─── DATASET ENTRIES

/-- R28, R132, R248, R253, R373, R396, R426: the machine after reset.
Where the spec gives no value the model chose it (DESIGN CHOICE, logs 3 and 5). -/
def Obligations.ResetState : Prop :=
  let s := State.reset
  s.MemOk ∧ s.cycle = 0 ∧ s.mgmt.power = .boot ∧ (∀ g, (s.ctx g).st = .free) ∧
  (∀ g k, (s.ctx g).p.getLsbD k = decide (k = 0)) ∧ (∀ t, (s.tile t).evc = List.replicate 8 0) ∧
  (∀ t, (s.tile t).thermal = .normal) ∧ (∀ t, (s.tile t).guardBits = []) ∧
  (∀ t, (s.tile t).matrix.unit = MatUnit.clear) ∧
  (∀ t p, remapOf (s.tile t) p = ⟨0, false, true, p / 1024, p % 1024⟩) ∧ s.mgmt.log = [] ∧ s.pkts = []

/-! ### Homes and their units -/

/-- R280, R284, R292, R443, R267, R282, R256, R294: stores, atomics and guard bits at their home, and
what reads see of them. That a store too long for one packet is performed whole when both its packets have come
is the model's choice (DESIGN CHOICE, log 9). -/
def Obligations.HomeStores : Prop :=
  (∀ (s : State) (k : Nat) (bs : List Byte) (a : Nat), k < 2 ^ 60 → bs ≠ [] →
    let t := performStore s k bs a
    t.mem = s.mem ∧
    ((∀ j, j < bs.length → homeTile (k + j) = homeTile k) → ∀ j, j < bs.length → visRead t (k + j) 1 = bs[j]?.toList) ∧
    (∀ x, (x < k ∨ k + bs.length ≤ x) → visRead t x 1 = visRead s x 1)) ∧
  (∀ (s : State) (k : Nat) (bs : List Byte) (a : Nat), k < 2 ^ 60 → bs ≠ [] → s.MemOk →
    let t := arrayStore s k bs a
    (t.tile (homeTile k)).merge = [] ∧ memRead t.mem k bs.length = bs) ∧
  (∀ (s : State) (id : Nat) (p : Packet), let home := s.ev.who
    item s home s.ev.idx = some (id, p) →
    (∀ k ea bs tag, p.work = .store k ea bs tag false → stalledOver s k bs.length = false →
      (staleAt s home tag = true → exec .storePerform s = .next (finish s id (some (2, 0)))) ∧
      (staleAt s home tag = false → pageOff s k = true → exec .storePerform s = .next (finish s id (some (1, 0)))) ∧
      (staleAt s home tag = false → pageOff s k = false → guarded s k bs.length = true →
        exec .storePerform s = .next (finish (touchAct s p.owner.actOf ea (keyOff k)) id none)) ∧
      (staleAt s home tag = false → pageOff s k = false → guarded s k bs.length = false →
        exec .storePerform s = .next (finish (performStore s k bs p.owner.actOf) id none))) ∧
    (∀ k ea bs tag, p.work = .store k ea bs tag true →
      (restOf s home id p = none → exec .storePerform s = .next s) ∧
      (∀ id2 b2, restOf s home id p = some (id2, b2) → stalledOver s k (bs ++ b2).length = false →
        staleAt s home tag = false → pageOff s k = false → guarded s k (bs ++ b2).length = false →
        exec .storePerform s =
          .next (finish (finish (performStore s k (bs ++ b2) p.owner.actOf) id none) id2 none))) ∧
    (∀ k bs tag, p.work = .engWrite k bs tag → stalledOver s k bs.length = false → staleAt s home tag = false →
      pageOff s k = false → guarded s k bs.length = false → k < 2 ^ 60 → p.poison = false →
      exec .storePerform s = .next (finish (engWrite s k bs) id none)) ∧
    (∀ k op w sg b c tag ctx act, p.work = .atomic k op w sg b c tag ctx act → stalled s k = false →
      staleAt s home tag = false → pageOff s k = false → guarded s k w = false → injRead s k = false →
      poisoned s k w = false →
      let old := visRead s k w
      let new := bytesLE w (atomicNew op (8 * w) sg (natLE old) b.toNat c.toNat)
      exec .localAtomicPerform s = .next (sendWork (finish (performStore s k new act) id none) home p.src .none
        p.lslot (.reply ⟨atomicReq op w k p.src ctx act, 0, 1, 0, [], [], oldValue sg w old, true, false⟩))) ∧
    (∀ set gr, p.work = .guardBits set gr → pktStale s p = true →
      exec .guardBitsPerform s = .next (rejectStale s id p)) ∧
    (∀ set gr, p.work = .guardBits set gr → pktStale s p = false → storeWf false (s.tile home).guardBits = true →
      ∃ t, exec .guardBitsPerform s = .next t ∧ t.mem = s.mem ∧
      ∀ i, storeGet false (t.tile home).guardBits i =
        if i ∈ gr then set else storeGet false (s.tile home).guardBits i)) ∧
  (∀ (s : State) (e : Merge) (r : List Merge), let home := s.ev.who
    (s.tile home).merge = e :: r → (∀ j, j < e.bytes.length → homeTile (e.key + j) = home) → s.MemOk →
    ∃ t, exec .writeMergeDrain s = .next t ∧ (t.tile home).merge = r ∧ t.mem = memWrite s.mem e.key e.bytes ∧
      ∀ k, visRead t k 1 = visRead s k 1)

──────

## EXERCISE PROMPT
Filter the listing above for lines with the word "actOf", and copy each one you find.

## SOLUTION TO THIS EXERCISE
        exec .storePerform s = .next (finish (touchAct s p.owner.actOf ea (keyOff k)) id none)) ∧
        exec .storePerform s = .next (finish (performStore s k bs p.owner.actOf) id none))) ∧
          .next (finish (finish (performStore s k (bs ++ b2) p.owner.actOf) id none) id2 none))) ∧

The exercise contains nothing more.